_ASSIGNMENT_
Output range, inclusive: from the line containing "let s2 : State" to the line containing "(R270, R271). -/". Restate those lines from the data below word for word and only those.

_MATERIAL SHOWN_
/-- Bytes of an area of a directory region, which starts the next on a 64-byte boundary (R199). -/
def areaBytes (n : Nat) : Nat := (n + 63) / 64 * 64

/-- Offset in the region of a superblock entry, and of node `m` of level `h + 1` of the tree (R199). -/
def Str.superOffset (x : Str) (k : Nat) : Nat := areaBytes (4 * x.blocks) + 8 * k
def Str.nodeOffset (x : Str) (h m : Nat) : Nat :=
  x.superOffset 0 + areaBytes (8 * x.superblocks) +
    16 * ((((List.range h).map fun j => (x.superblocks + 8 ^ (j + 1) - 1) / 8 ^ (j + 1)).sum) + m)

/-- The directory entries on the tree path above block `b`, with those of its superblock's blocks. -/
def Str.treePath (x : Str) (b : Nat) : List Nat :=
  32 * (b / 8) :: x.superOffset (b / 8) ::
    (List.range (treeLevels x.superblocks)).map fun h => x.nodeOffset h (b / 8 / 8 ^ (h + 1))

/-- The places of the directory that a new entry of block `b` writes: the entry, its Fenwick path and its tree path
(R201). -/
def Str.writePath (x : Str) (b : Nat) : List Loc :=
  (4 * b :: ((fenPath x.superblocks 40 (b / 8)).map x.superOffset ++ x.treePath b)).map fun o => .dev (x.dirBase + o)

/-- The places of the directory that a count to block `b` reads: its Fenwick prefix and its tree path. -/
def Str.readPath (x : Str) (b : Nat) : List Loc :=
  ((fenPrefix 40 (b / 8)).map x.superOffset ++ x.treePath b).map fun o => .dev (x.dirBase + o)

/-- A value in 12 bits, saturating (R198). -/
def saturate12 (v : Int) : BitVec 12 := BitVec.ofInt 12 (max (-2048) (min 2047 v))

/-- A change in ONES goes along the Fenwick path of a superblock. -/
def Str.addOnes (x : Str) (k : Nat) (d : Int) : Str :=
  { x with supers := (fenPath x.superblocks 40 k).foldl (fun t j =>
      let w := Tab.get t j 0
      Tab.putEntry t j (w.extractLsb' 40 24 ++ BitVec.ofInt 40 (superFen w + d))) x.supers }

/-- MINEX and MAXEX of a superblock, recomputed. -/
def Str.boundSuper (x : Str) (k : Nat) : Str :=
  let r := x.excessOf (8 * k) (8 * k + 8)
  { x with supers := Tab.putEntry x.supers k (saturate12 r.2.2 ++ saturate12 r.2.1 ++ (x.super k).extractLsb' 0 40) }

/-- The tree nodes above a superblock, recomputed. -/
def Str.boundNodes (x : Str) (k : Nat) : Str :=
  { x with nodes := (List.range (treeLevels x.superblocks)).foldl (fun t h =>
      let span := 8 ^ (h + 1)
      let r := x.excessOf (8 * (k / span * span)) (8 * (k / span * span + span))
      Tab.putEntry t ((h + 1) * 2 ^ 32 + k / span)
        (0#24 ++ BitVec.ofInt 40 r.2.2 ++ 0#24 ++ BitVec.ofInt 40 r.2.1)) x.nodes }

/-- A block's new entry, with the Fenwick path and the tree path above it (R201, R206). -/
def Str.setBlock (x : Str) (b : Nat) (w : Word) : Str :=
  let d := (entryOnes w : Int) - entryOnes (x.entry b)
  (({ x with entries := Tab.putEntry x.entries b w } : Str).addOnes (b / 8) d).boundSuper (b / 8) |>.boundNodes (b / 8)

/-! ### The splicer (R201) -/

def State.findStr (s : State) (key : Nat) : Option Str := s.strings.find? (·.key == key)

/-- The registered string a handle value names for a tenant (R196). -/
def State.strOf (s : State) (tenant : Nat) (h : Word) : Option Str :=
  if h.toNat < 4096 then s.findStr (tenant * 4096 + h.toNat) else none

...

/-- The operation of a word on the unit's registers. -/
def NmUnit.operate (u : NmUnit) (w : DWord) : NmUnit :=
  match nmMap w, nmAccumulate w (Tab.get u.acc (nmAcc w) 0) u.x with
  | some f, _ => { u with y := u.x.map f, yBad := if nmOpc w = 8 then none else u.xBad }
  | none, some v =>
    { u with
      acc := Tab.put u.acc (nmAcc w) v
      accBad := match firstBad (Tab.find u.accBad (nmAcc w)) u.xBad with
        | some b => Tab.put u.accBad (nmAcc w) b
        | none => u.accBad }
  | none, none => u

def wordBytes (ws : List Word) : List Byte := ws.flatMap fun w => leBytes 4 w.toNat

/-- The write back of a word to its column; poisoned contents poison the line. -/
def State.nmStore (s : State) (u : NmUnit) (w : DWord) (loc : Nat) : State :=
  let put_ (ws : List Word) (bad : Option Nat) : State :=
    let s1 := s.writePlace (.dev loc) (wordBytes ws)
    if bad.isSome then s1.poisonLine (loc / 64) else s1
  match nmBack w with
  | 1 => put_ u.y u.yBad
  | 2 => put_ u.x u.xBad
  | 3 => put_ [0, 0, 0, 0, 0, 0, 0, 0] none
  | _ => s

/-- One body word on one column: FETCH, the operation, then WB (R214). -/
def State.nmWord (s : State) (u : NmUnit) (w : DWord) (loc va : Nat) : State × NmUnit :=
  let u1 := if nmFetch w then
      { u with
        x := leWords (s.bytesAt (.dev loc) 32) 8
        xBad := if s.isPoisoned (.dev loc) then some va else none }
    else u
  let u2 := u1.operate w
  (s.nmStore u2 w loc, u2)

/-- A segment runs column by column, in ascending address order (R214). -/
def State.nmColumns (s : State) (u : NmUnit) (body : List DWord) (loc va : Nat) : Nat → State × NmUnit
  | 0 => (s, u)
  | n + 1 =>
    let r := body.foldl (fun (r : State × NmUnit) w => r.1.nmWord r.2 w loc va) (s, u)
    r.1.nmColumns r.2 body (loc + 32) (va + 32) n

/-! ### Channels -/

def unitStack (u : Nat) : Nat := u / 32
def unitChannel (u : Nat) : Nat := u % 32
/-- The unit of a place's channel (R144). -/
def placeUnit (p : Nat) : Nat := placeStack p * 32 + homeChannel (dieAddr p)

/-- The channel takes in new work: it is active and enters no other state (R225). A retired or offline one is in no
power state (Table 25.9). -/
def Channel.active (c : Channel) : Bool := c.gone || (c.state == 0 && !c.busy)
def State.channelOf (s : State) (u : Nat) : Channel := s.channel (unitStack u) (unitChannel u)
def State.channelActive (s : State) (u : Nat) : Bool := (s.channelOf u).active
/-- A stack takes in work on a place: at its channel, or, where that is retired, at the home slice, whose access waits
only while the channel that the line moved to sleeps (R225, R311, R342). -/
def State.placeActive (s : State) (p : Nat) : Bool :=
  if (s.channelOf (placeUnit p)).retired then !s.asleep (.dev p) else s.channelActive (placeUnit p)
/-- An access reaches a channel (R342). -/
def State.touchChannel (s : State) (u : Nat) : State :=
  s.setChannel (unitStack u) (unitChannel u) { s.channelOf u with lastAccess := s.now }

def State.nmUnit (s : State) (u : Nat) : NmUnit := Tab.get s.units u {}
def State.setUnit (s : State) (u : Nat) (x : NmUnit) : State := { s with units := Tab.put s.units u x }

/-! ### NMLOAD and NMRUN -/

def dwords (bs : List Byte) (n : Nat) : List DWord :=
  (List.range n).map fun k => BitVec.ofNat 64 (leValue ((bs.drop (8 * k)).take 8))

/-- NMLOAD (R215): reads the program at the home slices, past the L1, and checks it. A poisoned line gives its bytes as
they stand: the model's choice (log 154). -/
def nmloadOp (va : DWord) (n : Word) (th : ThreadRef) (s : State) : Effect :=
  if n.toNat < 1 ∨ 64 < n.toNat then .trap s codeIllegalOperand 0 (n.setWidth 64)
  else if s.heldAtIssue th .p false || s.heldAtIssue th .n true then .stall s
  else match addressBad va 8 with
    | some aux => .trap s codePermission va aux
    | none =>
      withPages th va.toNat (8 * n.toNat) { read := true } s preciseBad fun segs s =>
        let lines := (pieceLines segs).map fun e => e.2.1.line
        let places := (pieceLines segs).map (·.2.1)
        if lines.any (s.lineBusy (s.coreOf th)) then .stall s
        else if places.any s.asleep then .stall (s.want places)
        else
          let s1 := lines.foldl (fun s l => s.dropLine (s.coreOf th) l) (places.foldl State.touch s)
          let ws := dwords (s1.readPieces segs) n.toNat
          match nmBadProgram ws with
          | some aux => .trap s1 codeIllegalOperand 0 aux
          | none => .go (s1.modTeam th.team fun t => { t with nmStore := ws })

==

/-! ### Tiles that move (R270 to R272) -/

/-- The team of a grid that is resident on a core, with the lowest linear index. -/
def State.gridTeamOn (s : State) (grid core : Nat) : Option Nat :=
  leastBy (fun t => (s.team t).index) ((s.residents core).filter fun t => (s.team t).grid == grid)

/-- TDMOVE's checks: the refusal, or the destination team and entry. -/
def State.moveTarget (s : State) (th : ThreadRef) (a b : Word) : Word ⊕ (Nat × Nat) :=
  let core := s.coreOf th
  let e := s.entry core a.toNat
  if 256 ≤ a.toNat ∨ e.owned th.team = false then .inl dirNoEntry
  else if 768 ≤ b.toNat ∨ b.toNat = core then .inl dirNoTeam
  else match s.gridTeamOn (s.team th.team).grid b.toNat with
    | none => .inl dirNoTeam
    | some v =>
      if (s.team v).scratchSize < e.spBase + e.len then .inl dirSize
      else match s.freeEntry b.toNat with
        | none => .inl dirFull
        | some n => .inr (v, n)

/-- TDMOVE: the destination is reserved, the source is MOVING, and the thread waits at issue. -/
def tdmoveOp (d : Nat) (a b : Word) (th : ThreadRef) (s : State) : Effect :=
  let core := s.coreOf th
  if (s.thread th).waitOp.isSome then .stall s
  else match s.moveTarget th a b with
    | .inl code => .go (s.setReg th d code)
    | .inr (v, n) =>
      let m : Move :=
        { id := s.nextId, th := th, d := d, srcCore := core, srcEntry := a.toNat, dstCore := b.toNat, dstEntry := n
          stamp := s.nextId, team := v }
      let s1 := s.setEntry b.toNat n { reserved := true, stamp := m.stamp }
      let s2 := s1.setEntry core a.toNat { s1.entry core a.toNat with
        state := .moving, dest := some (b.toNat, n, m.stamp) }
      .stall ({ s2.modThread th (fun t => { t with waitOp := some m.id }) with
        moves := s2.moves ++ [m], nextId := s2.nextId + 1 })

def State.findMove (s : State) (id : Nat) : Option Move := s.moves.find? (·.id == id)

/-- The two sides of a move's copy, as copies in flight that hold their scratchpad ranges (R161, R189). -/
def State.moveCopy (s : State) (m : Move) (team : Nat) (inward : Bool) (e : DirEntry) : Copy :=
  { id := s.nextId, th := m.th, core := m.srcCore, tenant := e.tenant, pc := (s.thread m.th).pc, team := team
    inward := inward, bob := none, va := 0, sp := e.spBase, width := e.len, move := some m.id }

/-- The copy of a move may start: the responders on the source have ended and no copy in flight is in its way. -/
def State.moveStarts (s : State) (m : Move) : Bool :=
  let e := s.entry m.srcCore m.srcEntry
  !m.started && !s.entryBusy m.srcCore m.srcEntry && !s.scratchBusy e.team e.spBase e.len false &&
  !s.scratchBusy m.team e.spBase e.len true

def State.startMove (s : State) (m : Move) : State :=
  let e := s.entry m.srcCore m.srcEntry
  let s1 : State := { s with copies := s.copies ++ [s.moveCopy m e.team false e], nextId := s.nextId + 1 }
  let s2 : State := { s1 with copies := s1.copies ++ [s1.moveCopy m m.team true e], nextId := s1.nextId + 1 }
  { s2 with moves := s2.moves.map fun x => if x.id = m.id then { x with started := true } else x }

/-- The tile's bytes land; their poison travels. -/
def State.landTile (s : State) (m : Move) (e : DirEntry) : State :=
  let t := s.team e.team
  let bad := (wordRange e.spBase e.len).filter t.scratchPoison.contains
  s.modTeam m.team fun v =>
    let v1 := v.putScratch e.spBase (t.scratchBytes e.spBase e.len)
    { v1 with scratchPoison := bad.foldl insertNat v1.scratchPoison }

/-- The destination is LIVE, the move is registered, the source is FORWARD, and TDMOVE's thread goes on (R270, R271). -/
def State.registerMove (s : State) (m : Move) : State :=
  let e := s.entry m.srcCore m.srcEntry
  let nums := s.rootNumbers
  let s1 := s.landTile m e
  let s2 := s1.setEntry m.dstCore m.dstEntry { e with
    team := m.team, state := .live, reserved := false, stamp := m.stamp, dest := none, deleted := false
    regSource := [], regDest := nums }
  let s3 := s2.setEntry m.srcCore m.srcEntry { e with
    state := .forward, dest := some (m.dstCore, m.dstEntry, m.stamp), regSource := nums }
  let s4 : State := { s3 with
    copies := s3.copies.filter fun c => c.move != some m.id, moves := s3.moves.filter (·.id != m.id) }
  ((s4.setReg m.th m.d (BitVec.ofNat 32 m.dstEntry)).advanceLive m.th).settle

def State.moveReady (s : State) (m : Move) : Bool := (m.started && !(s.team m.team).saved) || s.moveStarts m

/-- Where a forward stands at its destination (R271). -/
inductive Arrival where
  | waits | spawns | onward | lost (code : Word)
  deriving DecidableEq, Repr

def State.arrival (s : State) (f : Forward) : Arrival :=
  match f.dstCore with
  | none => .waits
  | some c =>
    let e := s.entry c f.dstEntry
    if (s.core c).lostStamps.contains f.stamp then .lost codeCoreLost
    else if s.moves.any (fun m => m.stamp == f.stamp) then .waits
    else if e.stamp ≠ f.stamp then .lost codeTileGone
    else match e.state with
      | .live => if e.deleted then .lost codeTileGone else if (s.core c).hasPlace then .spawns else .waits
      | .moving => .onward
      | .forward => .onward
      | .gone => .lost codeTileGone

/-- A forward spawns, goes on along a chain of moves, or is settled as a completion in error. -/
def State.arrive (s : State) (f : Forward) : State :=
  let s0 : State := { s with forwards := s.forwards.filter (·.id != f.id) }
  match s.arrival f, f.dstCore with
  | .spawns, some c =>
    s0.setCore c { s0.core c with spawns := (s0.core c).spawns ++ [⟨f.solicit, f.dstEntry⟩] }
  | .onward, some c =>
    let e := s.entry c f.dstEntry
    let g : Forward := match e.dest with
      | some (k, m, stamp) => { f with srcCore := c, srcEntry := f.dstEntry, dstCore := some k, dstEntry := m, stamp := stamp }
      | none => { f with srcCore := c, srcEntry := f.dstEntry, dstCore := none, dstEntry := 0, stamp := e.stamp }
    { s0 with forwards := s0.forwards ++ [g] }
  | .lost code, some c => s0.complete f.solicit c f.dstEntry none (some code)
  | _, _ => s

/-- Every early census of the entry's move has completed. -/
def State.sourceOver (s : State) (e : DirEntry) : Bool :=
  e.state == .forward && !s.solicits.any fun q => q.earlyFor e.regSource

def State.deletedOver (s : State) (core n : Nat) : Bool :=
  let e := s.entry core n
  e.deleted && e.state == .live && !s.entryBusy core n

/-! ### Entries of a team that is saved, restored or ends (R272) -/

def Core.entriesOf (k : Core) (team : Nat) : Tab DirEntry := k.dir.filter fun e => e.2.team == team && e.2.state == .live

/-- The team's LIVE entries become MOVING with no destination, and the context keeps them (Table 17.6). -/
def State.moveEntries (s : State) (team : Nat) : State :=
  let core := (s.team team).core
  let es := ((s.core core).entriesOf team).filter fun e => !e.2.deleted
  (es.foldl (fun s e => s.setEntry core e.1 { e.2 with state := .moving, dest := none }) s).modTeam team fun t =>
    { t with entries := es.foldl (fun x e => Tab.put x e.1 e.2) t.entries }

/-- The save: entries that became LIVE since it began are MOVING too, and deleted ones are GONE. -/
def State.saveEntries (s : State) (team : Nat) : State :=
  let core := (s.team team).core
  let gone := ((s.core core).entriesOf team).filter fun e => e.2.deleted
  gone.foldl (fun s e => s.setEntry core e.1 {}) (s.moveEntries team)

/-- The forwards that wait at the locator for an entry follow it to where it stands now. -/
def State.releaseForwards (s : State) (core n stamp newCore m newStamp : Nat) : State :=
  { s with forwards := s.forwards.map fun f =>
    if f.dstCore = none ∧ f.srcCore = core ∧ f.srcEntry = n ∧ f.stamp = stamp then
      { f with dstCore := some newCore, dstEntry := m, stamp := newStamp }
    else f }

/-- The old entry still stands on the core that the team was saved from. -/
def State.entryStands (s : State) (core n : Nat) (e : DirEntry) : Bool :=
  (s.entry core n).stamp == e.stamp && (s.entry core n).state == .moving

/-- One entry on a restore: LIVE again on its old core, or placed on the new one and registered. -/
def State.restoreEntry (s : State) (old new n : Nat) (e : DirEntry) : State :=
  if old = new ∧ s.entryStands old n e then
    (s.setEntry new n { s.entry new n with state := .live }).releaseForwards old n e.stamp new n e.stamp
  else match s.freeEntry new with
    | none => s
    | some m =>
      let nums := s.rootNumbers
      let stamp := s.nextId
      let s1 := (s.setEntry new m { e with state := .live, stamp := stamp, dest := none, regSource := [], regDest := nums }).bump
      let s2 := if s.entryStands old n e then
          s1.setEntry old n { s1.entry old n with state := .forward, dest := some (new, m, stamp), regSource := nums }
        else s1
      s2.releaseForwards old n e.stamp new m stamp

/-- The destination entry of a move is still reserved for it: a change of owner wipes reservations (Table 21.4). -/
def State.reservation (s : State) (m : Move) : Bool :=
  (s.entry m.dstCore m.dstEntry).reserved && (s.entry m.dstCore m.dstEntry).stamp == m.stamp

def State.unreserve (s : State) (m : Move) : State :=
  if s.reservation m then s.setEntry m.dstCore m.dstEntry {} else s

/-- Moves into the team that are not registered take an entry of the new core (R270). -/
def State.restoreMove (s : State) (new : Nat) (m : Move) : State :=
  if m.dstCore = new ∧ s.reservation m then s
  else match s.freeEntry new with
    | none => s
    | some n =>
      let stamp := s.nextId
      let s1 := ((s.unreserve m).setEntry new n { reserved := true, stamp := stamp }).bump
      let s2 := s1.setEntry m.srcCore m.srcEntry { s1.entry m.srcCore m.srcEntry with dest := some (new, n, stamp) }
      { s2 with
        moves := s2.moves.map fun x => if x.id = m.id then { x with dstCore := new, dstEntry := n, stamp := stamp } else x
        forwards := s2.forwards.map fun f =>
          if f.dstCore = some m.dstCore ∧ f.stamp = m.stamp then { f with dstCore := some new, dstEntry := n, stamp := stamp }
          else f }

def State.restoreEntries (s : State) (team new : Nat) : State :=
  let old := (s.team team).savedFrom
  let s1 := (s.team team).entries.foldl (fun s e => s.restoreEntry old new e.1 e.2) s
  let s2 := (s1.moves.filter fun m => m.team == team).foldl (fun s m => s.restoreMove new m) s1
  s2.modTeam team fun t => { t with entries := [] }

_RESPONSE_
  let s2 : State := { s1 with copies := s1.copies ++ [s1.moveCopy m m.team true e], nextId := s1.nextId + 1 }
  { s2 with moves := s2.moves.map fun x => if x.id = m.id then { x with started := true } else x }

/-- The tile's bytes land; their poison travels. -/
def State.landTile (s : State) (m : Move) (e : DirEntry) : State :=
  let t := s.team e.team
  let bad := (wordRange e.spBase e.len).filter t.scratchPoison.contains
  s.modTeam m.team fun v =>
    let v1 := v.putScratch e.spBase (t.scratchBytes e.spBase e.len)
    { v1 with scratchPoison := bad.foldl insertNat v1.scratchPoison }

/-- The destination is LIVE, the move is registered, the source is FORWARD, and TDMOVE's thread goes on (R270, R271). -/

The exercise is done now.